BookmarkSubscribeRSS Feed
🔒 This topic is solved and locked. Need further help from the community? Please sign in and ask a new question.
jerry898969
Pyrite | Level 9

Hello,

I'm using proc geocode to geocode about 100,000 of addresses.  I want to know why when it is a zip or city match the tract and block are left blank?  Since it is a centroid wouldn't return back the tract and block of the centroid position or the X and Y that are returned?

County is also blank but I'm using proc ginside to get many of them populated.

Is there another way I can do this?  Thank you

1 ACCEPTED SOLUTION

Accepted Solutions
Darrell_sas
SAS Employee

For GINSIDE, you are providing a map data set to find what the points are inside of.. GINSIDE only finds one polygon (like county) per execution.  I assume it is a county map and that is what is returned.  I assume it doesn't have Tract and Block.  Tract and Block don't necessary line up with county.  If you have a map data set (from the Census) that has the Tract, then you can run that with GINSIDE  a second time and add it to the County.

View solution in original post

23 REPLIES 23
ballardw
Super User

Basically when the street level address can't be coded the procedure isn't going to assume anything about the tracts and blocks since a Zip or City may be associated with multiple tracts or blocks. Not always the case in lower population densities but I can well sympathize with not trying to program in the literally thousands of exceptions.

If your coding data set doesn't have county then it will be blank.

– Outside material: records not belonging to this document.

-- ==== Sys2Proof/Machine/Chain.lean ====
section
/-! DEFINITION. Management frames (R530-R532) and the chain swap (R367, R368). -/

namespace Sys2Proof.Machine

/-! ### Management frames (R530-R534) -/

/-- A management frame from the device: header and body (R530). -/
def State.mgmtFrame (s : State) (dst op seq status pos : Nat) (body : List Byte) : List Byte :=
  ethFrame dst s.uplAddress none (s.getF ETH.MGMT_ETYPE 0 16)
    (beBytes 1 1 ++ beBytes 1 op ++ beBytes 2 seq ++ beBytes 2 body.length ++ beBytes 1 status ++ beBytes 1 pos ++ body)

/-- A received management frame, read by its header (R530). -/
structure MgmtReq where
  src : List Byte
  broadcast : Bool
  version : Nat
  op : Nat
  seq : Nat
  body : List Byte
  /-- LENGTH agrees with what the frame carries; a frame of the shortest MAC client data carries padding. -/
  sized : Bool
deriving DecidableEq, Repr

/-- A received frame read as a management frame. -/
def readMgmt (f : List Byte) : MgmtReq :=
  let d := f.drop (frameType f).2
  let n := be (slice d 4 2)
  { src := slice f 6 6, broadcast := be (f.take 6) == 0xFFFFFFFFFFFF, version := be (slice d 0 1), op := be (slice d 1 1), seq := be (slice d 2 2),
    body := slice d 8 n, sized := decide (n ≤ 8192) && (d.length == 8 + n || (d.length == 46 && decide (8 + n < 46))) }

/-- The management path's state changed by `f`. -/
def State.modMgmt (s : State) (f : MgmtState → MgmtState) : State := { s with mgmt := f s.mgmt }

/-- The oldest management frame that waits (R533). -/
def State.mgmtHead (s : State) : Option MgmtReq := s.mgmt.frames.head?.map readMgmt

/-- The oldest management frame has been handled. -/
def State.mgmtPop (s : State) : State := s.modMgmt (fun m => { m with frames := m.frames.drop 1 })

/-- An EVENT frame to the host (R534): none while HOST_ADDR is 0. Its SEQ is a free value (log entry 1). -/
def State.sendEvent (s : State) (code : Nat) (data : List Byte) : State :=
  let host := s.getF MGMT.HOST_ADDR_HI 0 16 * 2 ^ 32 + s.rd MGMT.HOST_ADDR_LO
  if host = 0 then s
  else
    let (seq, s) := s.fresh
    s.offer 0 (s.mgmtFrame host 4 (seq % 65536) 0 0 (beBytes 1 code ++ [0, 0, 0] ++ data))

/-! ### Chain swap messages (R367) -/

/-- The 20 bytes of a chain swap message. -/
def ChainMsg.bytes (m : ChainMsg) : List Byte :=
  beBytes 1 m.cmd ++ beBytes 1 m.seq ++ beBytes 1 m.scene ++ beBytes 1 m.code ++ stampBytes m.swapNs ++ beBytes 4 m.planId ++ beBytes 1 m.position ++ [0]

/-- A chain swap message from its 20 bytes. -/
def ChainMsg.read (b : List Byte) : ChainMsg :=
  { cmd := be (slice b 0 1), seq := be (slice b 1 1), scene := be (slice b 2 1), code := be (slice b 3 1),
    swapNs := be (slice b 4 6) * 1000000000 + be (slice b 10 4), planId := be (slice b 14 4), position := be (slice b 18 1) }

/-- The chain swap message in the oldest management frame: a broadcast CHAIN frame (R532). -/
def State.chainHead (s : State) : Option ChainMsg :=
  match s.mgmtHead with
  | none => none
  | some r => if r.broadcast && r.version == 1 && r.op == 5 && r.sized && r.body.length == 20 then some (ChainMsg.read r.body) else none

/-- A chain swap message is sent: a broadcast on CAS in queue 7 (R367). Its header's SEQ is a free value (log entry 1). -/
def State.sendChain (s : State) (m : ChainMsg) : State :=
  let (seq, s) := s.fresh
  s.when (s.hasPort 1) (fun s => s.offer 1 (s.mgmtFrame 0xFFFFFFFFFFFF 5 (seq % 65536) 0 0 m.bytes))

/-! ### Commands -/

/-- CHAIN_PREP_SEND (R367): the next of the three copies. -/
def execChainPrepSend (s : State) : Host.Outcome State Fault Refusal :=
  match s.sched.chainOut with
  | none => .next s
  | some m =>
    if s.sched.prepLeft = 0 then .next s
    else .next ((s.sendChain m).modSched (fun x => { x with prepLeft := x.prepLeft - 1 }))

/-- CHAIN_CANCEL_SEND (R368): the next of the three copies of the CANCEL. -/
def execChainCancelSend (s : State) : Host.Outcome State Fault Refusal :=
  match s.sched.chainOut with
  | none => .next s
  | some m =>
    if s.sched.cancelLeft = 0 then .next s
    else .next ((s.sendChain { m with cmd := 2 }).modSched (fun x => { x with cancelLeft := x.cancelLeft - 1 }))

/-- A PREP with a new SEQ (R368): staging at this device's own grade and variant, or the report of a late one. In BOOT and
EARLY_VIEW it names the service scene (R403). It is missed with EARLY_ONLY, which leaves no service scene for the wake (R406), and where
the image lacks a set of the scene (R341): codes 0xF0 and 3, DEDUCED (log entry 173). -/
def State.prepReceive (s : State) (m : ChainMsg) : State :=
  let s := s.modSched (fun x => { x with seenSeq := m.seq + 1 })
  let seq := if m.seq = 0 then 256 else m.seq
  let boot := decide (s.mode = 2 ∨ s.mode = 3)
  let kind : SwapKind := if boot then .boot else .scene
  let at_ := m.swapNs * 2 ^ 40
  let miss : Swap := { kind := kind, scene := m.scene, grade := 0, variant := 0, after := at_, at_ := at_, seq := seq, planId := some m.planId }
  if at_ < s.time.dt + msTime (s.getF SCHED.SWAP_CFG 16 8) then
    s.chainMissed miss 0xF2
  else if boot ∧ s.bit PWR.MODE 16 then
    s.chainMissed miss 0xF0
  else if s.bit NVM.STAT 3 ∧ !s.sceneHeld m.scene then
    s.chainMissed miss 3
  else
    let s := if boot then (s.modSched (fun x => { x with wantScene := m.scene })).modPower (fun p => { p with asked := true }) else s
    let s := s.when (boot && s.power.step6) (·.enableLinks m.scene)
    let own := fun (x : Nat) => if boot then some x else none
    s.requestSwap kind (some m.scene) (own s.alm.grade) (own s.sched.bootVariant) at_ seq (some m.planId)

/-- CHAIN_PREP_RECEIVE (R368): positions 1 to 3 act on the first copy of each SEQ. -/
def execChainPrepReceive (s : State) : Host.Outcome State Fault Refusal :=
  match s.chainHead with
  | none => .next s
  | some m =>
    if m.cmd ≠ 1 then .next s
    else
      let s := s.mgmtPop
      if s.position = 0 ∨ !s.fwActs ∨ s.mode = 7 ∨ s.sched.seenSeq = m.seq + 1 then .next s else .next (s.prepReceive m)

/-- CHAIN_READINESS_CHECK (R368): at S minus twice GO_GUARD_MS position 0 checks itself, and cancels if it is not ready. -/
def execChainReadinessCheck (s : State) : Host.Outcome State Fault Refusal :=
  match s.sched.chainOut with
  | none => .next s
  | some m =>
    let pend := s.sched.next.filter (fun n => n.seq != 0 && n.seq % 256 == m.seq)
    if s.position ≠ 0 ∨ !s.fwActs ∨ m.swapNs * 2 ^ 40 ≤ s.time.dt ∨ pend.any s.swapReady then .next s
    else
      let s := s.modSched (fun x => { x with cancelLeft := 3, prepLeft := 0 })
      match pend with
      | some n => .next (s.chainMissed n 0xF0).dropSwap
      | none => .next s

/-- CHAIN_CANCEL_RECEIVE (R368): a CANCEL with the same SEQ before S. The swap is missed; its CODE is a free value, since the
table of R367 gives none for it (log entry 1). -/
def execChainCancelReceive (s : State) : Host.Outcome State Fault Refusal :=
  match s.chainHead with
  | none => .next s
  | some m =>
    if m.cmd ≠ 2 then .next s
    else
      let s := s.mgmtPop
      let same := fun (n : Swap) => n.seq != 0 && n.seq % 256 == m.seq
      if s.position = 0 then .next s
      else
        let (code, s) := s.fresh
        let s := match s.sched.waiting.filter same with
          | some n => (s.chainMissed n (code % 256)).modSched (fun x => { x with waiting := none })
          | none => s
        match s.sched.next.filter same with
        | some n => .next (s.chainMissed n (code % 256)).dropSwap
        | none => .next s

/-- SWAP_REPORT (R368, R534): DONE or MISSED becomes an event report of code 2. -/
def execSwapReport (s : State) : Host.Outcome State Fault Refusal :=
  match s.sched.report with
  | none => .next s
  | some m => .next ((s.report 2 m.bytes).modSched (fun x => { x with report := none }))

end Sys2Proof.Machine
end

You can get that with a merge on Zipcode from your data and SASHELP.ZIPCODE

jerry898969
Pyrite | Level 9

Hi Ballardw,

Thank you for the reply.

I'm able to get county using proc ginside.  But why doesn't it return the tract and block for the X Y coordinates that are returned?

Thank you,

Jerry

ballardw
Super User

You may need to share how you are using Ginside and some details of the specific data sets. Such as the coordinates of some of the city or Zip geocoded values.

Darrell_sas
SAS Employee

For GINSIDE, you are providing a map data set to find what the points are inside of.. GINSIDE only finds one polygon (like county) per execution.  I assume it is a county map and that is what is returned.  I assume it doesn't have Tract and Block.  Tract and Block don't necessary line up with county.  If you have a map data set (from the Census) that has the Tract, then you can run that with GINSIDE  a second time and add it to the County.

jerry898969
Pyrite | Level 9

Darrell,

Thank you so so much.  I will check with the census to see if I can get some type of file that will allow me to do the same thing I did for county.  I was able to get most of the counties to match up with a previous process I used a few years ago so I know that county works.  I hope I can do the same from tract and block..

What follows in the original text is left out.